As a direct comparison, Cooling the 2,300 processors that the container is designed to hold would require approximately 6,000 gallons of water per year – compared to the almost two million gallons it would take to cool those same processors in the current NAS facility.
This is largely because the NAS facility ‘wastes’ water as it is used to cool the HPC system which subsequently evaporates. The current NAS facility uses approximately 50,000 gallons of water each day which evaporates into the air through a cooling tower located next to the main NAS facility.
Electra obtains the impressive PUE figure through a combination of outdoor air and evaporative (adiabatic) cooling to get rid of the heat generated by the system. The initial system will contain four racks of SGI servers dedicated to scientific computation, although an expansion has already been announced for later this year.

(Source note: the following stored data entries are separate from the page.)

-- ==== Sys2Proof/Laws/State.lean ====
section
/-! SUPPORT. One lemma per field per update of the state, each true by rfl, and the reads of `pos` and `mv` after
a write. No later proof unfolds a record update. -/

namespace Sys2Proof.Machine

/-! ### setPos -/

@[simp] theorem State.setPos_pos (s : State) (i : Channel) (v : Half) : (s.setPos i v).pos = s.pos.set i v := rfl
@[simp] theorem State.setPos_mv (s : State) (i : Channel) (v : Half) : (s.setPos i v).mv = s.mv := rfl
@[simp] theorem State.setPos_framer (s : State) (i : Channel) (v : Half) : (s.setPos i v).framer = s.framer := rfl
@[simp] theorem State.setPos_now (s : State) (i : Channel) (v : Half) : (s.setPos i v).now = s.now := rfl
@[simp] theorem State.setPos_tx (s : State) (i : Channel) (v : Half) : (s.setPos i v).tx = s.tx := rfl
@[simp] theorem State.setPos_events (s : State) (i : Channel) (v : Half) : (s.setPos i v).events = s.events := rfl
@[simp] theorem State.setPos_inputs (s : State) (i : Channel) (v : Half) : (s.setPos i v).inputs = s.inputs := rfl
@[simp] theorem State.setPos_params (s : State) (i : Channel) (v : Half) : (s.setPos i v).params = s.params := rfl

/-! ### setMove -/

@[simp] theorem State.setMove_pos (s : State) (i : Channel) (m : Move) : (s.setMove i m).pos = s.pos := rfl
@[simp] theorem State.setMove_mv (s : State) (i : Channel) (m : Move) : (s.setMove i m).mv = s.mv.set i m := rfl
@[simp] theorem State.setMove_framer (s : State) (i : Channel) (m : Move) : (s.setMove i m).framer = s.framer := rfl
@[simp] theorem State.setMove_now (s : State) (i : Channel) (m : Move) : (s.setMove i m).now = s.now := rfl
@[simp] theorem State.setMove_tx (s : State) (i : Channel) (m : Move) : (s.setMove i m).tx = s.tx := rfl
@[simp] theorem State.setMove_events (s : State) (i : Channel) (m : Move) : (s.setMove i m).events = s.events := rfl
@[simp] theorem State.setMove_inputs (s : State) (i : Channel) (m : Move) : (s.setMove i m).inputs = s.inputs := rfl
@[simp] theorem State.setMove_params (s : State) (i : Channel) (m : Move) : (s.setMove i m).params = s.params := rfl

/-! ### setFramer -/

@[simp] theorem State.setFramer_pos (s : State) (f : Framer) : (s.setFramer f).pos = s.pos := rfl
@[simp] theorem State.setFramer_mv (s : State) (f : Framer) : (s.setFramer f).mv = s.mv := rfl
@[simp] theorem State.setFramer_framer (s : State) (f : Framer) : (s.setFramer f).framer = f := rfl
@[simp] theorem State.setFramer_now (s : State) (f : Framer) : (s.setFramer f).now = s.now := rfl
@[simp] theorem State.setFramer_tx (s : State) (f : Framer) : (s.setFramer f).tx = s.tx := rfl
@[simp] theorem State.setFramer_events (s : State) (f : Framer) : (s.setFramer f).events = s.events := rfl
@[simp] theorem State.setFramer_inputs (s : State) (f : Framer) : (s.setFramer f).inputs = s.inputs := rfl
@[simp] theorem State.setFramer_params (s : State) (f : Framer) : (s.setFramer f).params = s.params := rfl

/-! ### emit -/

@[simp] theorem State.emit_pos (s : State) (bytes : List Byte) : (s.emit bytes).pos = s.pos := rfl
@[simp] theorem State.emit_mv (s : State) (bytes : List Byte) : (s.emit bytes).mv = s.mv := rfl
@[simp] theorem State.emit_framer (s : State) (bytes : List Byte) : (s.emit bytes).framer = s.framer := rfl
@[simp] theorem State.emit_now (s : State) (bytes : List Byte) : (s.emit bytes).now = s.now := rfl
@[simp] theorem State.emit_tx (s : State) (bytes : List Byte) : (s.emit bytes).tx = s.tx ++ bytes := rfl
@[simp] theorem State.emit_events (s : State) (bytes : List Byte) : (s.emit bytes).events = s.events := rfl
@[simp] theorem State.emit_inputs (s : State) (bytes : List Byte) : (s.emit bytes).inputs = s.inputs := rfl
@[simp] theorem State.emit_params (s : State) (bytes : List Byte) : (s.emit bytes).params = s.params := rfl

/-! ### record -/

@[simp] theorem State.record_pos (s : State) (c : Cause) : (s.record c).pos = s.pos := rfl
@[simp] theorem State.record_mv (s : State) (c : Cause) : (s.record c).mv = s.mv := rfl
@[simp] theorem State.record_framer (s : State) (c : Cause) : (s.record c).framer = s.framer := rfl
@[simp] theorem State.record_now (s : State) (c : Cause) : (s.record c).now = s.now := rfl
@[simp] theorem State.record_tx (s : State) (c : Cause) : (s.record c).tx = s.tx := rfl
@[simp] theorem State.record_events (s : State) (c : Cause) : (s.record c).events = s.events ++ [c] := rfl
@[simp] theorem State.record_inputs (s : State) (c : Cause) : (s.record c).inputs = s.inputs := rfl
@[simp] theorem State.record_params (s : State) (c : Cause) : (s.record c).params = s.params := rfl

/-! ### replyOk -/

@[simp] theorem replyOk_pos (p : List Byte) (s : State) : (replyOk p s).pos = s.pos := rfl
@[simp] theorem replyOk_mv (p : List Byte) (s : State) : (replyOk p s).mv = s.mv := rfl
@[simp] theorem replyOk_framer (p : List Byte) (s : State) : (replyOk p s).framer = s.framer := rfl
@[simp] theorem replyOk_now (p : List Byte) (s : State) : (replyOk p s).now = s.now := rfl
@[simp] theorem replyOk_tx (p : List Byte) (s : State) : (replyOk p s).tx = s.tx ++ frame Config.respOk p := rfl
@[simp] theorem replyOk_events (p : List Byte) (s : State) : (replyOk p s).events = s.events := rfl
@[simp] theorem replyOk_inputs (p : List Byte) (s : State) : (replyOk p s).inputs = s.inputs := rfl
@[simp] theorem replyOk_params (p : List Byte) (s : State) : (replyOk p s).params = s.params := rfl

/-! ### replyError -/

@[simp] theorem replyError_pos (c : Cause) (s : State) : (replyError c s).pos = s.pos := rfl
@[simp] theorem replyError_mv (c : Cause) (s : State) : (replyError c s).mv = s.mv := rfl
@[simp] theorem replyError_framer (c : Cause) (s : State) : (replyError c s).framer = s.framer := rfl
@[simp] theorem replyError_now (c : Cause) (s : State) : (replyError c s).now = s.now := rfl
@[simp] theorem replyError_tx (c : Cause) (s : State) : (replyError c s).tx = s.tx ++ frame Config.respError [] := rfl
@[simp] theorem replyError_events (c : Cause) (s : State) : (replyError c s).events = s.events ++ [c] := rfl
@[simp] theorem replyError_inputs (c : Cause) (s : State) : (replyError c s).inputs = s.inputs := rfl
@[simp] theorem replyError_params (c : Cause) (s : State) : (replyError c s).params = s.params := rfl

/-! ### dropFrame -/

@[simp] theorem dropFrame_pos (c : Cause) (s : State) : (dropFrame c s).pos = s.pos := rfl
@[simp] theorem dropFrame_mv (c : Cause) (s : State) : (dropFrame c s).mv = s.mv := rfl
@[simp] theorem dropFrame_framer (c : Cause) (s : State) : (dropFrame c s).framer = s.framer.resync := rfl
@[simp] theorem dropFrame_now (c : Cause) (s : State) : (dropFrame c s).now = s.now := rfl
@[simp] theorem dropFrame_tx (c : Cause) (s : State) : (dropFrame c s).tx = s.tx := rfl
@[simp] theorem dropFrame_events (c : Cause) (s : State) : (dropFrame c s).events = s.events ++ [c] := rfl
@[simp] theorem dropFrame_inputs (c : Cause) (s : State) : (dropFrame c s).inputs = s.inputs := rfl
@[simp] theorem dropFrame_params (c : Cause) (s : State) : (dropFrame c s).params = s.params := rfl

/-! ### beginTick -/

@[simp] theorem beginTick_pos (now : Time) (s : State) : (beginTick now s).pos = s.pos := rfl
@[simp] theorem beginTick_mv (now : Time) (s : State) : (beginTick now s).mv = s.mv := rfl
@[simp] theorem beginTick_framer (now : Time) (s : State) : (beginTick now s).framer = s.framer := rfl
@[simp] theorem beginTick_now (now : Time) (s : State) : (beginTick now s).now = now := rfl
@[simp] theorem beginTick_tx (now : Time) (s : State) : (beginTick now s).tx = [] := rfl
@[simp] theorem beginTick_events (now : Time) (s : State) : (beginTick now s).events = [] := rfl
@[simp] theorem beginTick_inputs (now : Time) (s : State) : (beginTick now s).inputs = s.inputs := rfl
@[simp] theorem beginTick_params (now : Time) (s : State) : (beginTick now s).params = s.params := rfl

/-! ### Channels read after a write -/

@[simp] theorem State.getPos_setPos_same (s : State) (i : Channel) (v : Half) :
    (s.setPos i v).getPos i = v := by
  simp [State.getPos, State.setPos]

@[simp] theorem State.getPos_setPos_ne (s : State) {i j : Channel} (v : Half) (h : j ≠ i) :
    (s.setPos i v).getPos j = s.getPos j := by
  have h' : i.val ≠ j.val := fun e => h (Fin.ext e.symm)
  simp [State.getPos, State.setPos, h']

@[simp] theorem State.getMove_setMove_same (s : State) (i : Channel) (m : Move) :
    (s.setMove i m).getMove i = m := by
  simp [State.getMove, State.setMove]

@[simp] theorem State.getMove_setMove_ne (s : State) {i j : Channel} (m : Move) (h : j ≠ i) :
    (s.setMove i m).getMove j = s.getMove j := by
  have h' : i.val ≠ j.val := fun e => h (Fin.ext e.symm)
  simp [State.getMove, State.setMove, h']

@[simp] theorem State.getMove_setPos (s : State) (i : Channel) (v : Half) (j : Channel) : (s.setPos i v).getMove j = s.getMove j := rfl
@[simp] theorem State.getPos_setMove (s : State) (i : Channel) (m : Move) (j : Channel) : (s.setMove i m).getPos j = s.getPos j := rfl
@[simp] theorem State.getPos_setFramer (s : State) (f : Framer) (j : Channel) : (s.setFramer f).getPos j = s.getPos j := rfl
@[simp] theorem State.getMove_setFramer (s : State) (f : Framer) (j : Channel) : (s.setFramer f).getMove j = s.getMove j := rfl
@[simp] theorem State.getPos_emit (s : State) (bytes : List Byte) (j : Channel) : (s.emit bytes).getPos j = s.getPos j := rfl
@[simp] theorem State.getMove_emit (s : State) (bytes : List Byte) (j : Channel) : (s.emit bytes).getMove j = s.getMove j := rfl
@[simp] theorem State.getPos_record (s : State) (c : Cause) (j : Channel) : (s.record c).getPos j = s.getPos j := rfl
@[simp] theorem State.getMove_record (s : State) (c : Cause) (j : Channel) : (s.record c).getMove j = s.getMove j := rfl
@[simp] theorem State.getPos_replyOk (p : List Byte) (s : State) (j : Channel) : (replyOk p s).getPos j = s.getPos j := rfl
@[simp] theorem State.getMove_replyOk (p : List Byte) (s : State) (j : Channel) : (replyOk p s).getMove j = s.getMove j := rfl
@[simp] theorem State.getPos_replyError (c : Cause) (s : State) (j : Channel) : (replyError c s).getPos j = s.getPos j := rfl
@[simp] theorem State.getMove_replyError (c : Cause) (s : State) (j : Channel) : (replyError c s).getMove j = s.getMove j := rfl
@[simp] theorem State.getPos_dropFrame (c : Cause) (s : State) (j : Channel) : (dropFrame c s).getPos j = s.getPos j := rfl
@[simp] theorem State.getMove_dropFrame (c : Cause) (s : State) (j : Channel) : (dropFrame c s).getMove j = s.getMove j := rfl
@[simp] theorem State.getPos_beginTick (now : Time) (s : State) (j : Channel) : (beginTick now s).getPos j = s.getPos j := rfl
@[simp] theorem State.getMove_beginTick (now : Time) (s : State) (j : Channel) : (beginTick now s).getMove j = s.getMove j := rfl

/-- Two states are equal when every channel and every other field agree. -/
theorem State.ext_channels {s t : State} (hpos : ∀ i, s.getPos i = t.getPos i)
    (hmv : ∀ i, s.getMove i = t.getMove i) (hframer : s.framer = t.framer) (hnow : s.now = t.now)
    (htx : s.tx = t.tx) (hevents : s.events = t.events) (hinputs : s.inputs = t.inputs)
    (hparams : s.params = t.params) : s = t := by
  obtain ⟨p, m, f, n, x, e, ins, pa⟩ := s
  obtain ⟨p', m', f', n', x', e', ins', pa'⟩ := t
  have hp : p = p' := Vector.ext fun i hi => hpos ⟨i, hi⟩
  have hm : m = m' := Vector.ext fun i hi => hmv ⟨i, hi⟩
  simp only at hframer hnow htx hevents hinputs hparams
  subst hp hm hframer hnow htx hevents hinputs hparams
  rfl

/-! ### Reset -/

@[simp] theorem State.resetWith_getPos (p : Config.Params) (ins : List Input) (i : Channel) :
    (State.resetWith p ins).getPos i = p.pwInit := by
  simp [State.getPos, State.resetWith]

@[simp] theorem State.resetWith_getMove (p : Config.Params) (ins : List Input) (i : Channel) :
    (State.resetWith p ins).getMove i = Move.reset := by
  simp [State.getMove, State.resetWith]

end Sys2Proof.Machine
end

‘I can’t stress enough the advantages over traditional computing centres on energy efficiency,’ said Thigpen. ‘It’s not just the electricity. Our current system is between a PUE of 1.26 and 1.3 – in that range. Looking at going to 1.03 is really great from an electricity standpoint, but from a water point of view we are saving 99 per cent of the water.’
This saving allows the facility to spend more money on computing resources, increasing the amount of science and engineering generated by the facility.
However, Thigpen stressed that although the potential increase in total performance is welcome, it is important to focus on energy efficiency, purely to reduce the amount of energy we waste powering today’s supercomputers: ‘We [NAS] do not only look at engineering models that are simulating the next launch vehicles, how the universe was formed, or what happens when black holes collide – we also look at the impact of man on the environment.’
He explained that for this project the NAS facility paid for their own utilities in addition to all of the other associated costs that come with setting up a new supercomputer – and that it’s this holistic approach to resource management that separates NAS from other centres.
‘We are responsible for paying for everything – there are a lot of computing centres that do not ever get a power bill or a water bill but someone in that organisation is paying for that. To be able to save that money goes directly into being able to do more science and engineering.’
The challenge of reducing energy-efficiency and increasing performance is a constant struggle for any HPC centre. The message here is that efficiency savings can be made when planning a new data centre or supercomputer. To make the biggest savings requires that data centres are designed from the outset with energy efficiency in mind.
‘I would say that anybody that is running a supercomputer whether they are in a federal agency in some country or whether they are in a private company – they do not want to waste money, they want results. This is a way of getting more bang for your high-end computing buck, concludes Thigpen.’